South Sudan is a new state that is unfortunately facing civil conflict. After attaining independence in 2011, the country has been suffering from inter-ethnic clashes. Being a new state, it seems to be lacking precise laws to safeguard the interest of citizens such as property rights among others. It also seems to be lacking proper conflict prevention and resolution mechanisms. Since the inter-ethnic conflict sprung in December 2013 after a rising political apprehension among the main leaders, namely Silva Kiir and Riek Machar, the country has lost about 1.2 million of citizens whilst millions of others have been forced to become refugees in neighboring countries such as Uganda. Effective mitigation strategies must be adopted to rescue South Sudan from the same agony that some African countries such as Rwanda suffered because of inter-ethnic disagreements. This paper examines the South Sudanese inter-ethnic conflicts. Besides, it suggests the application of the liberal peace theory in the peace building process.
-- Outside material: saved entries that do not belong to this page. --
-- ==== Sys2Proof/Decode.lean ====
section
/-! DEFINITION. Decoding of instruction words (30_encoding R260 to R275), total on any bytes and rejecting by name, and the
encoder written from the same tables. -/

namespace Sys2Proof

/-- Why bytes are no instruction (30_encoding R276 (a)). -/
inductive DecodeError where
  /-- fewer than the four bytes of an instruction word (R260) -/
  | truncated
  /-- a major opcode that R265 leaves unassigned -/
  | unassignedMajor (major : BitVec 6)
  /-- a minor opcode that R266 to R271 leave unassigned under this major opcode -/
  | unassignedMinor (major : BitVec 6)
  deriving DecidableEq, Repr

/-! ## Fields of an instruction word (30_encoding R261 to R263) -/

/-- The major opcode, bits 31 to 26. -/
def opMajor (w : Word) : BitVec 6 := w.extractLsb' 26 6

/-- Field D, bits 25 to 21. -/
def fieldD (w : Word) : Reg := w.extractLsb' 21 5

/-- Field A, bits 20 to 16. -/
def fieldA (w : Word) : Reg := w.extractLsb' 16 5

/-- Field B, bits 15 to 11. -/
def fieldB (w : Word) : Reg := w.extractLsb' 11 5

/-- Fields I and K of the formats RI, SFI, MOVHI, SYS and NOP, bits 15 to 0. -/
def fieldImm (w : Word) : BitVec 16 := w.extractLsb' 0 16

/-- The split fields I and K of the formats S, MTSPR and MACI: bits 25 to 21, then bits 10 to 0 (R263). -/
def fieldSplit (w : Word) : BitVec 16 := w.extractLsb' 21 5 ++ w.extractLsb' 0 11

/-- Field L, bits 5 to 0. -/
def fieldL (w : Word) : BitVec 6 := w.extractLsb' 0 6

/-- Field N, bits 25 to 0. -/
def fieldN (w : Word) : BitVec 26 := w.extractLsb' 0 26

/-! ## The opcode maps -/

/-- Major 0x38, bits 3 to 0 = 8: the shifts and rotate by register, by bits 9 to 6 (R266). -/
def decodeShift (w : Word) : Except DecodeError Instr :=
  match (w.extractLsb' 6 4).toNat with
  | 0 => .ok (.lSll (fieldD w) (fieldA w) (fieldB w))
  | 1 => .ok (.lSrl (fieldD w) (fieldA w) (fieldB w))
  | 2 => .ok (.lSra (fieldD w) (fieldA w) (fieldB w))
  | 3 => .ok (.lRor (fieldD w) (fieldA w) (fieldB w))
  | _ => .error (.unassignedMinor 0x38)

/-- Major 0x38, bits 3 to 0 = 12: byte and halfword extension, by bits 9 to 6 (R266). -/
def decodeExtend (w : Word) : Except DecodeError Instr :=
  match (w.extractLsb' 6 4).toNat with
  | 1 => .ok (.lExtbs (fieldD w) (fieldA w))
  | 3 => .ok (.lExtbz (fieldD w) (fieldA w))
  | 0 => .ok (.lExths (fieldD w) (fieldA w))
  | 2 => .ok (.lExthz (fieldD w) (fieldA w))
  | _ => .error (.unassignedMinor 0x38)

/-- Major 0x38, bits 3 to 0 = 13: word extension, by bits 9 to 6 (R266). -/
def decodeExtendWord (w : Word) : Except DecodeError Instr :=
  match (w.extractLsb' 6 4).toNat with
  | 0 => .ok (.lExtws (fieldD w) (fieldA w))
  | 1 => .ok (.lExtwz (fieldD w) (fieldA w))
  | _ => .error (.unassignedMinor 0x38)

/-- Major 0x38, the operations whose second field is bits 9 and 8 (R266). -/
def decodeArith (w : Word) : Except DecodeError Instr :=
  match ((w.extractLsb' 8 2).toNat, (w.extractLsb' 0 4).toNat) with
  | (0, 0) => .ok (.lAdd (fieldD w) (fieldA w) (fieldB w))
  | (0, 1) => .ok (.lAddc (fieldD w) (fieldA w) (fieldB w))
  | (0, 2) => .ok (.lSub (fieldD w) (fieldA w) (fieldB w))
  | (0, 3) => .ok (.lAnd (fieldD w) (fieldA w) (fieldB w))
  | (0, 4) => .ok (.lOr (fieldD w) (fieldA w) (fieldB w))
  | (0, 5) => .ok (.lXor (fieldD w) (fieldA w) (fieldB w))
  | (3, 6) => .ok (.lMul (fieldD w) (fieldA w) (fieldB w))
  | (3, 11) => .ok (.lMulu (fieldD w) (fieldA w) (fieldB w))
  | (3, 9) => .ok (.lDiv (fieldD w) (fieldA w) (fieldB w))
  | (3, 10) => .ok (.lDivu (fieldD w) (fieldA w) (fieldB w))
  | (0, 15) => .ok (.lFf1 (fieldD w) (fieldA w) (fieldB w))
  | (0, 14) => .ok (.lCmov (fieldD w) (fieldA w) (fieldB w))
  | _ => .error (.unassignedMinor 0x38)

/-- Major 0x38: register-register operations, by bits 3 to 0 (R266). -/
def decodeAlu (w : Word) : Except DecodeError Instr :=
  match (w.extractLsb' 0 4).toNat with
  | 8 => decodeShift w
  | 12 => decodeExtend w
  | 13 => decodeExtendWord w
  | _ => decodeArith w

/-- Major 0x2e: shifts and rotate by an immediate, by bits 7 and 6 (R267). -/
def decodeShiftImm (w : Word) : Except DecodeError Instr :=
  match (w.extractLsb' 6 2).toNat with
  | 0 => .ok (.lSlli (fieldD w) (fieldA w) (fieldL w))
  | 1 => .ok (.lSrli (fieldD w) (fieldA w) (fieldL w))
  | 2 => .ok (.lSrai (fieldD w) (fieldA w) (fieldL w))
  | 3 => .ok (.lRori (fieldD w) (fieldA w) (fieldL w))
  | _ => .error (.unassignedMinor 0x2e)

/-- Major 0x39: set flag on two registers, by the condition in bits 25 to 21 (R268). -/
def decodeSetFlag (w : Word) : Except DecodeError Instr :=
  match (w.extractLsb' 21 5).toNat with
  | 0x00 => .ok (.lSfeq (fieldA w) (fieldB w))
  | 0x01 => .ok (.lSfne (fieldA w) (fieldB w))
  | 0x02 => .ok (.lSfgtu (fieldA w) (fieldB w))
  | 0x03 => .ok (.lSfgeu (fieldA w) (fieldB w))
  | 0x04 => .ok (.lSfltu (fieldA w) (fieldB w))
  | 0x05 => .ok (.lSfleu (fieldA w) (fieldB w))
  | 0x0a => .ok (.lSfgts (fieldA w) (fieldB w))
  | 0x0b => .ok (.lSfges (fieldA w) (fieldB w))
  | 0x0c => .ok (.lSflts (fieldA w) (fieldB w))
  | 0x0d => .ok (.lSfles (fieldA w) (fieldB w))
  | _ => .error (.unassignedMinor 0x39)
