/-- Load the entry a walk found: the victim way or ATB entry is an open choice (93 U32; log 55). A 32 Gbyte page goes to the
ATB (21_mmu_cache R203), the others to the TLB. DESIGN CHOICE (log 55): so does a 16 Mbyte page, for which R203 names the ATB and a TLB
entry with PL1 set alike. -/
def State.reload (s : State) (side : Side) (ea : Addr) (p : Pte) : Hit × State :=
  let m := s.mmuConfig side
  match p.size with
  | .gb32 =>
    let (k, s1) := s.drawBelow m.nae
    let i := Fin.ofNat 4 k
    let r := s1.mmu side
    let tr := (p.ppn ++ 0#10) ||| protectionBits side r.pr p.ppi (.atb k) ||| p.attrs.setWidth 32
    (.atb k, s1.setMmu side { r with atbMatch := r.atbMatch.set i.val (matchFor p.size s.cid ea) i.isLt,
                                     atbTrans := r.atbTrans.set i.val tr i.isLt })
  | size =>
    let (w, s1) := s.drawBelow (m.ntw + 1)
    let n := tlbSet m ea
    let i := tlbIndex w n
    let r := s1.mmu side
    let tr := (p.ppn.extractLsb' 2 20 ++ 0#12) ||| protectionBits side r.pr p.ppi (.tlb w n) ||| p.attrs.setWidth 32
    (.tlb w n, s1.setMmu side { r with tlbMatch := r.tlbMatch.set i.val (matchFor size s.cid ea) i.isLt,
                                       tlbTrans := r.tlbTrans.set i.val tr i.isLt })

/-- Give the LRU field of way `w` in set `n` an open value (93 U32; log 55). -/
def State.freeLru (s : State) (side : Side) (w n : Nat) : State :=
  let (v, s1) := s.drawBelow 4
  let r := s1.mmu side
  let i := tlbIndex w n
  let mr := (r.tlbMatch[i] &&& 0xFFFFFF3F) ||| BitVec.ofNat 32 (v * 64)
  s1.setMmu side { r with tlbMatch := r.tlbMatch.set i.val mr i.isLt }

/-- Give the LRU fields of some ways of a set open values. -/
def State.freeLrus (s : State) (side : Side) (n : Nat) : List Nat → State
  | [] => s
  | w :: rest => (s.freeLru side w n).freeLrus side n rest

/-- With hardware reload the LRU fields of every way of the set that answered are open after every hit, since a hit changes the recency
order of all of them (21_mmu_cache R217; 93 U32; log 55). -/
def State.touchLru (s : State) (side : Side) (h : Hit) : State :=
  if (s.mmuConfig side).htr then
    match h with
    | .tlb _ n => s.freeLrus side n (List.range ((s.mmuConfig side).ntw + 1))
    | .atb _ => s
  else s

/-! ## Translation -/

/-- A translated address. -/
structure Xlat where
  /-- the physical address -/
  pa : Nat
  /-- the entry that answered, with the MMU on -/
  page : Option Hit
  /-- the effective address that was translated -/
  ea : Addr
  /-- the page's attributes when it was translated, at bits 3 to 0 of a translate register; zero with the MMU off -/
  attrs : Word
  deriving DecidableEq, Repr

/-- The translation of an address with the MMU off: the address itself. No attribute holds, so the access is not cache-inhibited.
DESIGN CHOICE (21_mmu_cache R230, N33: the attributes in force are not stated; log 56). -/
def State.untranslated (s : State) (ea : Addr) : Xlat := { pa := s.physical ea.toNat, page := none, ea := ea, attrs := 0 }

/-- The translation of an address by the entry that answers (21_mmu_cache R207). -/
def State.translation (s : State) (side : Side) (ea : Addr) (h : Hit) : Xlat :=
  { pa := s.physical (paOf (s.hitSize side h) (s.hitTrans side h) ea), page := some h, ea := ea, attrs := s.hitTrans side h &&& 0xF }

/-- One attribute bit of a translated access: 0 CC, 1 CI, 2 WBC, 3 WOM (21_mmu_cache R230; 11_unit_sprs R86). -/
def Xlat.attr (x : Xlat) (bit : Nat) : Bool := x.attrs.getLsbD bit

/-- The protection check and the translation of a hit. -/
def State.translateHit (s : State) (kind : AccessKind) (ea : Addr) (h : Hit) : Acc Xlat :=
  let t := s.touchLru kind.side h
  if s.permitted kind h then .ok (s.translation kind.side ea h) t
  else .raise kind.side.pageFault (t.touchFailed kind false ea h)

/-- Note a miss for the performance counters (11_unit_sprs R116). -/
def State.noteMiss (s : State) : Side → State
  | .data => { s with trace := { s.trace with dtlbMisses := s.trace.dtlbMisses + 1 } }
  | .insn => { s with trace := { s.trace with itlbMisses := s.trace.itlbMisses + 1 } }

/-- Translate an address that no entry matches: hardware reload, or the miss exception (21_mmu_cache R209, R210, R212). DESIGN CHOICE
(log 55): the entry is loaded before its permission check, and stays if that fails. -/
def State.translateMiss (s : State) (kind : AccessKind) (ea : Addr) : Acc Xlat :=
  if (s.mmuConfig kind.side).htr then
    match s.findPte kind.side ea with
    | none => .raise kind.side.pageFault s
    | some p => (s.reload kind.side ea p).2.translateHit kind ea (s.reload kind.side ea p).1
  else .raise kind.side.tlbMiss s

/-- Translate an effective address for an access (20_memory R170 step 2; 21_mmu_cache R200 to R212). -/
def State.translate (s : State) (kind : AccessKind) (ea : Addr) : Acc Xlat :=
  if s.mmuActive kind.side then
    match s.hits kind.side ea with
    | [h] => s.translateHit kind ea h
    | [] => (s.noteMiss kind.side).translateMiss kind ea
    | _ => .refuse .multipleMatch
  else .ok (s.untranslated ea) s

end Sys2Proof.Machine
end

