/-- Watchpoints from number `n` on, from their own matches and the watchpoint before them. -/
def chain (dmr1 : Word) (n : Nat) (previous : Bool) : List Bool → List Bool
  | [] => []
  | m :: rest =>
    let w := if n = 0 then m else chained (dmr1.extractLsb' (2 * n) 2) m previous
    w :: chain dmr1 (n + 1) w rest

/-- Watchpoints 0 to 7, from the settings `s` holds. -/
def State.pairWatchpoints (s : State) (access : Option DataAccess) : List Bool :=
  chain s.debugUnit.dmr1 0 false
    ((List.finRange 8).map fun k =>
      decide (k.val ≤ s.cfg.ndp) && pairMatches s.cfg s.debugUnit.dcr[k] s.debugUnit.dvr[k] s.pc access)

/-- How many of the watchpoints `l`, numbered from `n`, count in counter `c` (R103). -/
def assigned (dmr2 : Word) (c : Bool) : Nat → List Bool → Nat
  | _, [] => 0
  | n, w :: rest => (if w && dmr2.getLsbD (2 + n) == c then 1 else 0) + assigned dmr2 c (n + 1) rest

/-- Add to the count of a watchpoint counter (R104). DESIGN CHOICE, unsafe (log 44): the 16-bit COUNT wraps. -/
def countUp (dwcr : Word) (n : Nat) : Word :=
  dwcr.extractLsb' 16 16 ++ (dwcr.extractLsb' 0 16 + BitVec.ofNat 16 n)

/-- A counter's COUNT equals its MATCH (R104). -/
def counterMatches (dwcr : Word) : Bool := dwcr.extractLsb' 16 16 == dwcr.extractLsb' 0 16

/-- Count watchpoints, numbered from `n`, under the settings `dmr2` (R103, R104). DESIGN CHOICE, unsafe (log 44): those of one instruction
that are assigned to the same counter are added to COUNT at once and COUNT is compared to MATCH after that, so a COUNT that steps
past MATCH generates no watchpoint; the spec does not say whether it does. -/
def DebugRegs.count (d : DebugRegs) (dmr2 : Word) (n : Nat) (l : List Bool) : DebugRegs :=
  { d with
    dwcr0 := if dmr2.getLsbD 0 then countUp d.dwcr0 (assigned dmr2 false n l) else d.dwcr0
    dwcr1 := if dmr2.getLsbD 1 then countUp d.dwcr1 (assigned dmr2 true n l) else d.dwcr1 }

/-- Count watchpoints where the counters exist (11_unit_sprs R147). -/
def State.countWatchpoints (s : State) (dmr2 : Word) (n : Nat) (l : List Bool) : State :=
  if s.cfg.wpci then { s with debugUnit := s.debugUnit.count dmr2 n l } else s

/-- Watchpoints 8 to 10: the two counter matches and the external input (R102). -/
def State.lateWatchpoints (s : State) (dmr1 : Word) (previous extWatch : Bool) : List Bool :=
  chain dmr1 8 previous
    [s.cfg.wpci && counterMatches s.debugUnit.dwcr0, s.cfg.wpci && counterMatches s.debugUnit.dwcr1, extWatch && !dmr1.getLsbD 24]

/-- All eleven watchpoints of an instruction, and the state with the counters advanced: `before` holds the settings in force when
the instruction began, `s` what it left. Watchpoints 0 to 7 are counted before the counters are compared, 8 to 10 after. -/
def State.watch (s before : State) (extWatch : Bool) : List Bool × State :=
  if s.cfg.units.dup then
    let early := before.pairWatchpoints s.trace.access
    let s1 := s.countWatchpoints before.debugUnit.dmr2 0 early
    let late := s1.lateWatchpoints before.debugUnit.dmr1 (early.getLastD false) extWatch
    (early ++ late, s1.countWatchpoints before.debugUnit.dmr2 8 late)
  else ([], s)

/-- Some watchpoint, numbered from `n`, generates a breakpoint (R103, R107). -/
def breakpoint (dmr2 : Word) : Nat → List Bool → Bool
  | _, [] => false
  | n, w :: rest => (w && dmr2.getLsbD (13 + n)) || breakpoint dmr2 (n + 1) rest

/-- An instruction that branch tracing traps. DESIGN CHOICE (log 44): the six jumps and branches of 43_orbis_control_system R429, taken or
not, and not l.rfe; the spec does not say which instructions are the "branch instructions" of DMR1[BT] (R108). -/
def isBranch : Instr → Bool
  | .lJ _ | .lJal _ | .lJr _ | .lJalr _ | .lBf _ | .lBnf _ => true
  | _ => false

/-- The debug unit traps the instruction just completed: a breakpoint with DMR1[ETE], DMR1[ST], or DMR1[BT] (R107, R108;
60_exceptions R729). DESIGN CHOICE (log 44): every instruction is trapped while the bit stays set, the trap handler's own among
them; the spec does not say how they would avoid it (91 N22). -/
def State.debugTraps (before : State) (i : Instr) (watchpoints : List Bool) : Bool :=
  before.cfg.units.dup
    && ((before.debugUnit.dmr1.getLsbD 25 && breakpoint before.debugUnit.dmr2 0 watchpoints) || before.debugUnit.dmr1.getLsbD 22
      || (before.debugUnit.dmr1.getLsbD 23 && isBranch i))

/-- The trap after a completed instruction, which was fetched in the state `before`: EPCR is the address of the next instruction, or of
the jump where that is a delay slot (60_exceptions R714, R729; log 44). Where no further context exists range is taken in place of the
trap, and its EPCR is the address of the instruction that was trapped, or of the jump before it (R727 (c), R735; log 40). -/
def State.enterDebugTrap (s before : State) : State :=
  if s.excTaken .trap = .trap then s.enter .trap (if s.inDelaySlot then s.pc else s.pc - 4) 0
  else if s.routed .range then s.handOver .range
  else ({ s with inDelaySlot := before.inDelaySlot } : State).enterVector .range before.pc 0

/-! ## Performance counters (11_unit_sprs R115, R116; 93 U21; log 49) -/

/-- The bits of PCMR[WPE] that hold for the watchpoints, numbered from `n`. -/
def watchEvents (pcmr : Word) : Nat → List Bool → Nat
  | _, [] => 0
  | n, w :: rest => (if w && pcmr.getLsbD (15 + n) then 1 else 0) + watchEvents pcmr (n + 1) rest

/-- The occurrences of an event counted where its PCMR bit is set. -/
def eventCount (pcmr : Word) (bit n : Nat) : Nat := if pcmr.getLsbD bit then n else 0

/-- The data accesses of one direction in a step: at most one. -/
def accesses (t : StepTrace) (store : Bool) : Nat := if t.access.any (fun a => a.store == store) then 1 else 0

/-- All occurrences of a step that a PCMR counts: `fetches` instruction words read. -/
def eventTotal (pcmr : Word) (p : PerfEvents) (t : StepTrace) (fetches : Nat) (watchpoints : List Bool) : Nat :=
  watchEvents pcmr 0 watchpoints + eventCount pcmr 14 p.dds + eventCount pcmr 13 t.itlbMisses
    + eventCount pcmr 12 t.dtlbMisses + eventCount pcmr 11 p.bs + eventCount pcmr 10 p.lsus + eventCount pcmr 9 p.ifs
    + eventCount pcmr 8 p.icm + eventCount pcmr 7 p.dcm + eventCount pcmr 6 fetches + eventCount pcmr 5 (accesses t true)
    + eventCount pcmr 4 (accesses t false)

/-- A PCMR counts in the mode: CISM in supervisor mode, CIUM in user mode. -/
def countsInMode (pcmr : Word) (supervisor : Bool) : Bool := if supervisor then pcmr.getLsbD 2 else pcmr.getLsbD 3

/-- Advance every performance counter by the step's events, under the settings and the mode in force when the instruction
began. -/
def State.countEvents (s before : State) (inp : EnvInput) (fetches : Nat) (watchpoints : List Bool) : State :=
  if s.cfg.units.pcup then
    { s with perf := { s.perf with pccr := Vector.ofFn fun n : Fin 8 =>
        let pcmr := before.perf.pcmr[n]
        if n.val ≤ s.cfg.npc ∧ countsInMode pcmr before.supervisor = true then
          s.perf.pccr[n] + BitVec.ofNat 32 (eventTotal pcmr inp.perf s.trace fetches watchpoints)
        else s.perf.pccr[n] } }
  else s

/-! ## After the instruction -/

/-- After an instruction: watchpoints, performance counters and a debug trap. `before` is the state the instruction was fetched
in. A core that stopped for the development interface does nothing more (92 D44). -/
def State.settle (before : State) (inp : EnvInput) (i : Instr) (o : Out) : Out :=
  match o with
  | .next t =>
    if t.stopped then .next t
    else
      let w := t.watch before inp.extWatch
      let u := w.2.countEvents before inp 1 w.1
      .next (if before.debugTraps i w.1 && t.trace.entered.isNone then u.enterDebugTrap before else u)
  | .fault f => .fault f
  | .refused r => .refused r

/-- After a fetch that gave no instruction: the performance counters see it, and where a word was read, an illegal one, the
watchpoints too, whose breakpoint the illegal instruction exception outranks (R107; 60_exceptions R702). -/
def State.settleFailed (before : State) (inp : EnvInput) (wordRead : Bool) (o : Out) : Out :=
  match o with
  | .next t =>
    if t.stopped then .next t
    else
      let w := if wordRead then t.watch before inp.extWatch else ([], t)
      .next (w.2.countEvents before inp (if wordRead then 1 else 0) w.1)
  | .fault f => .fault f
  | .refused r => .refused r

/-- The outcome of an instruction that runs with SR[OVE] clear, SR[OVE] put back: its overflow raises nothing. -/
def State.withoutOverflowTrap (s : State) (run : State → Out) : Out :=
  match run (s.setSrBit srOVE false) with
  | .next t => .next (t.setSrBit srOVE (s.srBit srOVE))
  | .fault f => .fault f
  | .refused r => .refused r

/-- The nine instructions whose overflow raises the range exception (40_orbis_arith_logic R300; 60_exceptions R727 (a)). -/
def raisesOverflow : Instr → Bool
  | .lAdd .. | .lAddc .. | .lAddi .. | .lSub .. | .lMul .. | .lMuli .. | .lMulu .. | .lDiv .. | .lDivu .. => true
  | _ => false

/-- Where the debug unit traps an instruction whose overflow raises range, the trap outranks range (60_exceptions R702): the instruction
completes, and only the trap is taken. `o` is what it comes to with the range exception, `quiet` without. The range exception of any
other instruction is no overflow's and stands, as that of an l.trap that tests SR[OVE] where no further context exists
(43_orbis_control_system R439; 60_exceptions R727 (c)). -/
def State.prevailing (before : State) (inp : EnvInput) (i : Instr) (o quiet : Out) : Out :=
  match o, quiet with
  | .next t, .next q =>
    if raisesOverflow i = true ∧ t.trace.entered = some .range ∧ q.trace.entered = none ∧
        before.debugTraps i (q.watch before inp.extWatch).1 = true then
      .next q
    else o
  | _, _ => o

/-- Run a fetched instruction, whose own outcome in state `s` is `o`: with every register it names implemented that is it. -/
def State.guarded (s : State) (i : Instr) (o : Out) : Out :=
  if registersPresent s.cfg i then o else s.missingRegister i o

/-- What a fetched instruction comes to in state `s`, `run` being its meaning and `before` the state it was fetched in: its own outcome,
the range exception for a missing register, or the completion that a debug trap follows in place of an overflow's range. -/
def State.outcome (s before : State) (inp : EnvInput) (i : Instr) (run : State → Out) : Out :=
  before.prevailing inp i (s.guarded i (run s)) (s.guarded i (s.withoutOverflowTrap run))

end Sys2Proof.Machine
end

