-- ==== Sys2Proof/Machine/Step.lean ====
section
/-! DEFINITION. One step of the machine (60_exceptions R709), and where the next instruction's word lies. -/

namespace Sys2Proof.Machine

/-- Run what the fetch gave. `before` is the state the instruction is fetched in. -/
def State.runFetched (before : State) (inp : EnvInput) : Fetched → Out
  | .failed o => before.settleFailed inp false o
  | .illegal t => before.settleFailed inp true (t.raise .illegal t.pc)
  | .run i t => before.settle inp i (t.outcome before inp i (exec i))

/-- One step: what happens at the instruction boundary, then the instruction at pc (60_exceptions R709). A core stopped for the
development interface makes no step (R770; 92 D44). -/
def step (s : State) : Host.Outcome State Fault Refusal :=
  if s.stopped then .fault .stoppedForDebugger
  else
    match s.boundary with
    | .ended t => .next t
    | .fetch t => t.runFetched s.takeInput.1 t.fetchInsn

/-- The word `w` stored, in the machine's byte order, where the next step fetches: at the physical address of pc. The words of
this machine have 32 bits. -/
def State.withFetchWord (s : State) (nbits w : Nat) : State :=
  { s with mem := s.mem.writeAll (s.physical s.pc.toNat) (bytesOfWord (BitVec.ofNat 32 (w % 2 ^ nbits))) }

end Sys2Proof.Machine
end

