-- ==== Sys2Proof/Machine/Core.lean ====
section
/-! DEFINITION. The machine as the host runs it. -/

def Sys2Proof.core : Host.Core := { State := Sys2Proof.Machine.State, Fault := Sys2Proof.Machine.Fault, Refusal := Sys2Proof.Machine.Refusal, step := Sys2Proof.Machine.step, reset := Sys2Proof.Machine.State.reset }
end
Presentation of the Question

Using wrong techniques to resolve a conflict will often exacerbate the dispute. Whether leaders in South Sudan and international agencies have been using erroneous means or not to liberate South Sudanese people from the ongoing conflict is a matter that needs to be considered. Bacal observes that war erupts often from poor communication and that most conflicts can be avoided or resolved through open communication without any form of marginalization (50). The liberal peace theory provides a contemporary approach to resolving conflicts. Liberal peace theory considers egalitarianism, security, and progress the core of international liberal governance.

Peace building should be a process that incorporates both domestic and foreign agencies. Furthermore, parties that are involved in the peace building process should concentrate on the culture, political, economic, security, and judicial norms of that particular society or country. South Sudanese government has not established an all-inclusive regime. Rather, it allows a broader ambit for welfare services through the governments socio-economic and political policies. Nonetheless, the practical steps for restoring peace among civilians through liberal peace theory that ensures the setting of lasting peace have remained vague.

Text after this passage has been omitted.